- Born: Edgar George McIldowie Lansbury 12 January 1930 London, England
- Died: 2 May 2024 (aged 94) Manhattan, New York, US
- Citizenship: United Kingdom United States
- Occupation: Producer
- Years active: 1963–1999
- Spouse: Rose Kean Lansbury (m. 1955-2005) Louise Peabody (m. 2008)
- Children: 6
- Parent(s): Edgar Lansbury Moyna Macgill
- Relatives: Angela Lansbury (sister) Bruce Lansbury (twin brother) George Lansbury (grandfather)

= Edgar Lansbury (producer) =

British-American film, television, and theatre producer (1930–2024)

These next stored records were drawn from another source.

-- ==== Sys2Proof/Laws/TameChainCore.lean ====
section
/-! SUPPORT. The operations of Machine.ChainCore are tame. -/

namespace Sys2Proof.Machine

open Sys2Proof

set_option linter.unreachableTactic false
set_option linter.unusedTactic false

theorem State.setLock_tame {s0 s : State} (h : Tame s0 s) (p e : Nat) (b : Bool) :
    Tame s0 (State.setLock s p e b) := by
  unfold State.setLock
  repeat' first
    | refine Tame.pending ?_
    | refine Tame.fuse ?_
    | refine Tame.emgHost ?_
    | refine Tame.active ?_
    | refine Tame.maint ?_
    | with_reducible assumption
    | with_reducible apply Tame.ite
    | with_reducible apply State.onPort_tame
    | intro x
    | split
    | (clear_value *; split)
    | (with_reducible apply Tame.lit <;> (try dsimp only))

theorem State.f27Settle_tame {s0 s : State} (h : Tame s0 s) (p : Nat) :
    Tame s0 (State.f27Settle s p) := by
  unfold State.f27Settle
  repeat' first
    | with_reducible assumption
    | with_reducible apply State.stand_tame
    | with_reducible apply State.cease_tame
    | intro x
    | split
    | (clear_value *; split)

theorem State.f31Settle_tame {s0 s : State} (h : Tame s0 s) (p : Nat) :
    Tame s0 (State.f31Settle s p) := by
  unfold State.f31Settle
  repeat' first
    | (intro x; refine Tame.cut (s := s0) (t := x) ?_ (fun hx => ?_); subst x; rotate_left; (first | clear_value x | skip))
    | (lift_lets; intro x; refine Tame.cut (s := s0) (t := x) ?_ (fun hx => ?_); subst x; rotate_left; (first | clear_value x | skip))
    | (lift_lets; intro x)
    | with_reducible assumption
    | with_reducible apply Tame.ite
    | with_reducible apply State.setCond_tame
    | with_reducible apply State.f31Node_tame
    | intro x
    | split
    | (clear_value *; split)

theorem State.f31Node_tame {s0 s : State} (h : Tame s0 s) (p a : Nat) :
    Tame s0 (State.f31Node s p a) := by
  unfold State.f31Node
  repeat' first
    | refine Tame.pending ?_
    | refine Tame.fuse ?_
    | refine Tame.emgHost ?_
    | refine Tame.active ?_
    | refine Tame.maint ?_
    | with_reducible assumption
    | with_reducible apply State.onPort_tame
    | with_reducible apply State.f31Settle_tame
    | with_reducible apply State.f31Node_tame
    | intro x
    | split
    | (clear_value *; split)
    | (with_reducible apply Tame.lit <;> (try dsimp only))

theorem State.nodeLost_tame {s0 s : State} (h : Tame s0 s) (p a : Nat) :
    Tame s0 (State.nodeLost s p a) := by
  unfold State.nodeLost
  repeat' first
    | refine Tame.pending ?_
    | refine Tame.fuse ?_
    | refine Tame.emgHost ?_
    | refine Tame.active ?_
    | refine Tame.maint ?_
    | with_reducible assumption
    | with_reducible apply State.onNode_tame
    | with_reducible apply State.f27Settle_tame
    | intro x
    | split
    | (clear_value *; split)
    | (with_reducible apply Tame.lit <;> (try dsimp only))

theorem State.f24On_tame {s0 s : State} (h : Tame s0 s) (p e : Nat) :
    Tame s0 (State.f24On s p e) := by
  unfold State.f24On
  repeat' first
    | refine Tame.pending ?_
    | refine Tame.fuse ?_
    | refine Tame.emgHost ?_
    | refine Tame.active ?_
    | refine Tame.maint ?_
    | (intro x; refine Tame.cut (s := s0) (t := x) ?_ (fun hx => ?_); subst x; rotate_left; (first | clear_value x | skip))
    | (lift_lets; intro x; refine Tame.cut (s := s0) (t := x) ?_ (fun hx => ?_); subst x; rotate_left; (first | clear_value x | skip))
    | (lift_lets; intro x)
    | with_reducible assumption
    | with_reducible apply State.onFault_tame
    | with_reducible apply State.stand_tame
    | with_reducible apply State.settleScope_tame
    | intro x
    | split
    | (clear_value *; split)
    | (with_reducible apply Tame.lit <;> (try dsimp only))

theorem State.f24Off_tame {s0 s : State} (h : Tame s0 s) (p e : Nat) :
    Tame s0 (State.f24Off s p e) := by
  unfold State.f24Off
  repeat' first
    | refine Tame.pending ?_
    | refine Tame.fuse ?_
    | refine Tame.emgHost ?_
    | refine Tame.active ?_
    | refine Tame.maint ?_
    | (intro x; refine Tame.cut (s := s0) (t := x) ?_ (fun hx => ?_); subst x; rotate_left; (first | clear_value x | skip))
    | (lift_lets; intro x; refine Tame.cut (s := s0) (t := x) ?_ (fun hx => ?_); subst x; rotate_left; (first | clear_value x | skip))
    | (lift_lets; intro x)
    | with_reducible assumption
    | with_reducible apply Tame.ite
    | with_reducible apply State.onFault_tame
    | with_reducible apply State.cease_tame
    | intro x
    | split
    | (clear_value *; split)
    | (with_reducible apply Tame.lit <;> (try dsimp only))

theorem State.f25Off_tame {s0 s : State} (h : Tame s0 s) (p e : Nat) :
    Tame s0 (State.f25Off s p e) := by
  unfold State.f25Off
  repeat' first
    | refine Tame.pending ?_
    | refine Tame.fuse ?_
    | refine Tame.emgHost ?_
    | refine Tame.active ?_
    | refine Tame.maint ?_
    | (intro x; refine Tame.cut (s := s0) (t := x) ?_ (fun hx => ?_); subst x; rotate_left; (first | clear_value x | skip))
    | (lift_lets; intro x; refine Tame.cut (s := s0) (t := x) ?_ (fun hx => ?_); subst x; rotate_left; (first | clear_value x | skip))
    | (lift_lets; intro x)
    | with_reducible assumption
    | with_reducible apply Tame.ite
    | with_reducible apply State.onFault_tame
    | with_reducible apply State.cease_tame
    | intro x
    | split
    | (clear_value *; split)
    | (with_reducible apply Tame.lit <;> (try dsimp only))

theorem State.endGone_tame {s0 s : State} (h : Tame s0 s) (p e : Nat) :
    Tame s0 (State.endGone s p e) := by
  unfold State.endGone
  repeat' first
    | refine Tame.pending ?_
    | refine Tame.fuse ?_
    | refine Tame.emgHost ?_
    | refine Tame.active ?_
    | refine Tame.maint ?_
    | (intro x; refine Tame.cut (s := s0) (t := x) ?_ (fun hx => ?_); subst x; rotate_left; (first | clear_value x | skip))
    | (lift_lets; intro x; refine Tame.cut (s := s0) (t := x) ?_ (fun hx => ?_); subst x; rotate_left; (first | clear_value x | skip))
    | (lift_lets; intro x)
    | with_reducible assumption
    | with_reducible apply State.onPort_tame
    | with_reducible apply State.setLock_tame
    | with_reducible apply State.f24Off_tame
    | with_reducible apply State.f25Off_tame
    | intro x
    | split
    | (clear_value *; split)
    | (with_reducible apply Tame.lit <;> (try dsimp only))

theorem State.endsSettle_tame {s0 s : State} (h : Tame s0 s) (was : List (Nat × Nat)) :
    Tame s0 (State.endsSettle s was) := by
  unfold State.endsSettle
  repeat' first
    | with_reducible assumption
    | with_reducible apply State.endGone_tame
    | (with_reducible apply Tame.foldl; rotate_left; intro y z hy)
    | intro x
    | split
    | (clear_value *; split)

theorem State.portSt_tame {s0 s : State} (h : Tame s0 s) (p : Nat) (st : PortSt) :
    Tame s0 (State.portSt s p st) := by
  unfold State.portSt
  repeat' first
    | refine Tame.pending ?_
    | refine Tame.fuse ?_
    | refine Tame.emgHost ?_
    | refine Tame.active ?_
    | refine Tame.maint ?_
    | (intro x; refine Tame.cut (s := s0) (t := x) ?_ (fun hx => ?_); subst x; rotate_left; (first | clear_value x | skip))
    | (lift_lets; intro x; refine Tame.cut (s := s0) (t := x) ?_ (fun hx => ?_); subst x; rotate_left; (first | clear_value x | skip))
    | (lift_lets; intro x)
    | with_reducible assumption
    | with_reducible apply Tame.ite
    | with_reducible apply State.onPort_tame
    | with_reducible apply State.cease_tame
    | with_reducible apply State.sedgeAbort_tame
    | with_reducible apply State.burstOff_tame
    | with_reducible apply State.f31Settle_tame
    | intro x
    | split
    | (clear_value *; split)
    | (with_reducible apply Tame.lit <;> (try dsimp only))

theorem State.onRun_tame {s0 s : State} (h : Tame s0 s) (r : CmdRef) (g : RunCmd → RunCmd) :
    Tame s0 (State.onRun s r g) := by
  unfold State.onRun
  repeat' first
    | refine Tame.pending ?_
    | refine Tame.fuse ?_
    | refine Tame.emgHost ?_
    | refine Tame.active ?_
    | refine Tame.maint ?_
    | with_reducible assumption
    | with_reducible apply Tame.ite
    | intro x
    | split
    | (clear_value *; split)
    | (with_reducible apply Tame.lit <;> (try dsimp only))

theorem State.codeDraw_tame {s0 s : State} (h : Tame s0 s)  :
    Tame s0 (State.codeDraw s).2 := by
  unfold State.codeDraw
  repeat' first
    | (intro x; refine Tame.cut (s := s0) (t := x) ?_ (fun hx => ?_); subst x; rotate_left; (first | clear_value x | skip))
    | (lift_lets; intro x; refine Tame.cut (s := s0) (t := x) ?_ (fun hx => ?_); subst x; rotate_left; (first | clear_value x | skip))
    | (lift_lets; intro x)
    | with_reducible assumption
    | with_reducible apply State.draw_tame
    | (refine State.draw_tame' ?_ ‹_›)
    | with_reducible apply Tame.mkSnd
    | intro x
    | split
    | (clear_value *; split)

theorem State.codeDraw_tame' {s0 s t : State} {a}  (h : Tame s0 s)
    (e : (State.codeDraw s) = (a, t)) : Tame s0 t := by
  have k := State.codeDraw_tame h 
  rw [e] at k
  exact k

theorem State.memberIn_tame {s0 s : State} (h : Tame s0 s) (r : CmdRef) (kind a code : Nat) :
    Tame s0 (State.memberIn s r kind a code) := by
  unfold State.memberIn
  repeat' first
    | refine Tame.pending ?_
    | refine Tame.fuse ?_
    | refine Tame.emgHost ?_
    | refine Tame.active ?_
    | refine Tame.maint ?_
    | (intro x; refine Tame.cut (s := s0) (t := x) ?_ (fun hx => ?_); subst x; rotate_left; (first | clear_value x | skip))
    | (lift_lets; intro x; refine Tame.cut (s := s0) (t := x) ?_ (fun hx => ?_); subst x; rotate_left; (first | clear_value x | skip))
    | (lift_lets; intro x)
    | with_reducible assumption
    | with_reducible apply Tame.ite
    | with_reducible apply State.finish_tame
    | with_reducible apply State.okay_tame
    | with_reducible apply State.onRun_tame
    | intro x
    | split
    | (clear_value *; split)
    | (with_reducible apply Tame.lit <;> (try dsimp only))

Edgar George McIldowie Lansbury (12 January 1930 – 2 May 2024) was a British-American theatre, film, and television producer.

==Background==
Born in London, Lansbury is the son of Belfast-born actress Moyna Macgill and Edgar Lansbury, a British politician and businessman and the grandson of future Labour Party leader George Lansbury. He was the younger brother of actress Angela Lansbury and the twin brother of television producer Bruce Lansbury; both brothers became US citizens in 1954.

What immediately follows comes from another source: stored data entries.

theorem execInterpolatorPhaseReached_tame {s0 s t : State} (p : Nat) (h : Tame s0 s)
    (e : execInterpolatorPhaseReached p s = .next t) : Tame s0 t := by
  unfold execInterpolatorPhaseReached at e
  injection e with e
  subst e
  repeat' first
    | refine Tame.pending ?_
    | refine Tame.fuse ?_
    | refine Tame.emgHost ?_
    | refine Tame.active ?_
    | refine Tame.maint ?_
    | (intro x; refine Tame.cut (s := s0) (t := x) ?_ (fun hx => ?_); subst x; rotate_left; (first | clear_value x | skip))
    | (lift_lets; intro x; refine Tame.cut (s := s0) (t := x) ?_ (fun hx => ?_); subst x; rotate_left; (first | clear_value x | skip))
    | (lift_lets; intro x)
    | with_reducible assumption
    | with_reducible apply Tame.ite
    | with_reducible apply State.onPort_tame
    | with_reducible apply State.writeDelays_tame
    | (with_reducible apply Tame.foldl; rotate_left; intro y z hy)
    | intro x
    | split
    | (clear_value *; split)
    | (with_reducible apply Tame.lit <;> (try dsimp only))

theorem execIdleOrderedSet_tame {s0 s t : State} (p : Nat) (e : Nat) (isFault : Bool) (h : Tame s0 s)
    (e : execIdleOrderedSet p e isFault s = .next t) : Tame s0 t := by
  unfold execIdleOrderedSet at e
  injection e with e
  subst e
  repeat' first
    | refine Tame.pending ?_
    | refine Tame.fuse ?_
    | refine Tame.emgHost ?_
    | refine Tame.active ?_
    | refine Tame.maint ?_
    | (intro x; refine Tame.cut (s := s0) (t := x) ?_ (fun hx => ?_); subst x; rotate_left; (first | clear_value x | skip))
    | (lift_lets; intro x; refine Tame.cut (s := s0) (t := x) ?_ (fun hx => ?_); subst x; rotate_left; (first | clear_value x | skip))
    | (lift_lets; intro x)
    | with_reducible assumption
    | with_reducible apply Tame.ite
    | with_reducible apply State.onPort_tame
    | with_reducible apply State.toneTrip_tame
    | with_reducible apply State.f24Off_tame
    | with_reducible apply State.f25Off_tame
    | intro x
    | split
    | (clear_value *; split)
    | (with_reducible apply Tame.lit <;> (try dsimp only))

theorem State.toneOver_tame {s0 s : State} (h : Tame s0 s) (p e : Nat) :
    Tame s0 (State.toneOver s p e) := by
  unfold State.toneOver
  repeat' first
    | refine Tame.pending ?_
    | refine Tame.fuse ?_
    | refine Tame.emgHost ?_
    | refine Tame.active ?_
    | refine Tame.maint ?_
    | with_reducible assumption
    | with_reducible apply State.onPort_tame
    | intro x
    | split
    | (clear_value *; split)
    | (with_reducible apply Tame.lit <;> (try dsimp only))

theorem execLossOfSymbolLock_tame {s0 s t : State} (p : Nat) (e : Nat) (h : Tame s0 s)
    (e : execLossOfSymbolLock p e s = .next t) : Tame s0 t := by
  unfold execLossOfSymbolLock at e
  injection e with e
  subst e
  repeat' first
    | with_reducible assumption
    | with_reducible apply Tame.ite
    | with_reducible apply State.setLock_tame
    | with_reducible apply State.f24On_tame
    | with_reducible apply State.toneOver_tame
    | split
    | (clear_value *; split)

theorem execIdleSetTimeout_tame {s0 s t : State} (p : Nat) (e : Nat) (h : Tame s0 s)
    (e : execIdleSetTimeout p e s = .next t) : Tame s0 t := by
  unfold execIdleSetTimeout at e
  injection e with e
  subst e
  repeat' first
    | with_reducible assumption
    | with_reducible apply Tame.ite
    | with_reducible apply State.f24On_tame
    | with_reducible apply State.toneOver_tame
    | split
    | (clear_value *; split)

theorem execAlarmToneDetected_tame {s0 s t : State} (p : Nat) (e : Nat) (h : Tame s0 s)
    (e : execAlarmToneDetected p e s = .next t) : Tame s0 t := by
  unfold execAlarmToneDetected at e
  injection e with e
  subst e
  repeat' first
    | refine Tame.pending ?_
    | refine Tame.fuse ?_
    | refine Tame.emgHost ?_
    | refine Tame.active ?_
    | refine Tame.maint ?_
    | (intro x; refine Tame.cut (s := s0) (t := x) ?_ (fun hx => ?_); subst x; rotate_left; (first | clear_value x | skip))
    | (lift_lets; intro x; refine Tame.cut (s := s0) (t := x) ?_ (fun hx => ?_); subst x; rotate_left; (first | clear_value x | skip))
    | (lift_lets; intro x)
    | with_reducible assumption
    | with_reducible apply Tame.ite
    | with_reducible apply State.onPort_tame
    | with_reducible apply State.toneTrip_tame
    | intro x
    | split
    | (clear_value *; split)
    | (with_reducible apply Tame.lit <;> (try dsimp only))
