theorem execBusOffRecovery_tame {s0 s t : State} (c : Nat) (h : Tame s0 s)
    (e : execBusOffRecovery c s = .next t) : Tame s0 t := by
  unfold execBusOffRecovery at e
  injection e with e
  subst e
  repeat' first
    | refine Tame.pending ?_
    | refine Tame.fuse ?_
    | refine Tame.emgHost ?_
    | refine Tame.active ?_
    | refine Tame.maint ?_
    | (intro x; refine Tame.cut (s := s0) (t := x) ?_ (fun hx => ?_); subst x; rotate_left; (first | clear_value x | skip))
    | (lift_lets; intro x; refine Tame.cut (s := s0) (t := x) ?_ (fun hx => ?_); subst x; rotate_left; (first | clear_value x | skip))
    | (lift_lets; intro x)
    | with_reducible assumption
    | with_reducible apply Tame.ite
    | with_reducible apply State.onCan_tame
    | with_reducible apply State.event_tame
    | with_reducible apply State.canRec_tame
    | intro x
    | split
    | (clear_value *; split)
    | (with_reducible apply Tame.lit <;> (try dsimp only))

theorem execCanReceiveError_tame {s0 s t : State} (c : Nat) (inFlag : Bool) (h : Tame s0 s)
    (e : execCanReceiveError c inFlag s = .next t) : Tame s0 t := by
  unfold execCanReceiveError at e
  injection e with e
  subst e
  repeat' first
    | refine Tame.pending ?_
    | refine Tame.fuse ?_
    | refine Tame.emgHost ?_
    | refine Tame.active ?_
    | refine Tame.maint ?_
    | (intro x; refine Tame.cut (s := s0) (t := x) ?_ (fun hx => ?_); subst x; rotate_left; (first | clear_value x | skip))
    | (lift_lets; intro x; refine Tame.cut (s := s0) (t := x) ?_ (fun hx => ?_); subst x; rotate_left; (first | clear_value x | skip))
    | (lift_lets; intro x)
    | with_reducible assumption
    | with_reducible apply Tame.ite
    | with_reducible apply State.onCan_tame
    | with_reducible apply State.canState_tame
    | intro x
    | split
    | (clear_value *; split)
    | (with_reducible apply Tame.lit <;> (try dsimp only))

theorem State.f46Settle_tame {s0 s : State} (h : Tame s0 s) (m : Nat) :
    Tame s0 (State.f46Settle s m) := by
  unfold State.f46Settle
  repeat' first
    | with_reducible assumption
    | with_reducible apply State.setCond_tame
    | intro x
    | split
    | (clear_value *; split)

theorem State.deliver_tame {s0 s : State} (h : Tame s0 s) (m : Nat) (c : MsgCfg) (q : Nat) (data : List Byte) :
    Tame s0 (State.deliver s m c q data) := by
  unfold State.deliver
  repeat' first
    | refine Tame.pending ?_
    | refine Tame.fuse ?_
    | refine Tame.emgHost ?_
    | refine Tame.active ?_
    | refine Tame.maint ?_
    | (intro x; refine Tame.cut (s := s0) (t := x) ?_ (fun hx => ?_); subst x; rotate_left; (first | clear_value x | skip))
    | (lift_lets; intro x; refine Tame.cut (s := s0) (t := x) ?_ (fun hx => ?_); subst x; rotate_left; (first | clear_value x | skip))
    | (lift_lets; intro x)
    | with_reducible assumption
    | with_reducible apply Tame.ite
    | with_reducible apply State.onMsg_tame
    | intro x
    | split
    | (clear_value *; split)
    | (with_reducible apply Tame.lit <;> (try dsimp only))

Edgar Lansbury died at his home in Manhattan on 2 May 2024, at the age of 94.

==Career==
Lansbury's first Broadway production, the 1964 Frank D. Gilroy play The Subject Was Roses, won him the Tony Award for Best Play. Other Broadway credits include Promenade (1969, co-produced with Joseph Beruh), The Only Game in Town, Look to the Lilies, The Magic Show, the 1974 revival of Gypsy starring his sister, Godspell, American Buffalo (which earned him a nomination for the Drama Desk Award for Outstanding Play), and Lennon.

Off Broadway, Lansbury's productions include revivals of Arms and the Man, Waiting for Godot, and Long Day's Journey into Night, and the comedy As Bees In Honey Drown, which earned him a second Drama Desk Award nomination.

Lansbury was the recipient of the John Houseman Award, presented to him by The Acting Company to honor his commitment to the development of classical actors and a national audience for the theater.

Lansbury's film credits include The Wild Party, Blue Sunshine, and Squirm and the screen adaptations of The Subject Was Roses and Godspell. He produced the television series Coronet Blue, which was broadcast by CBS in 1967.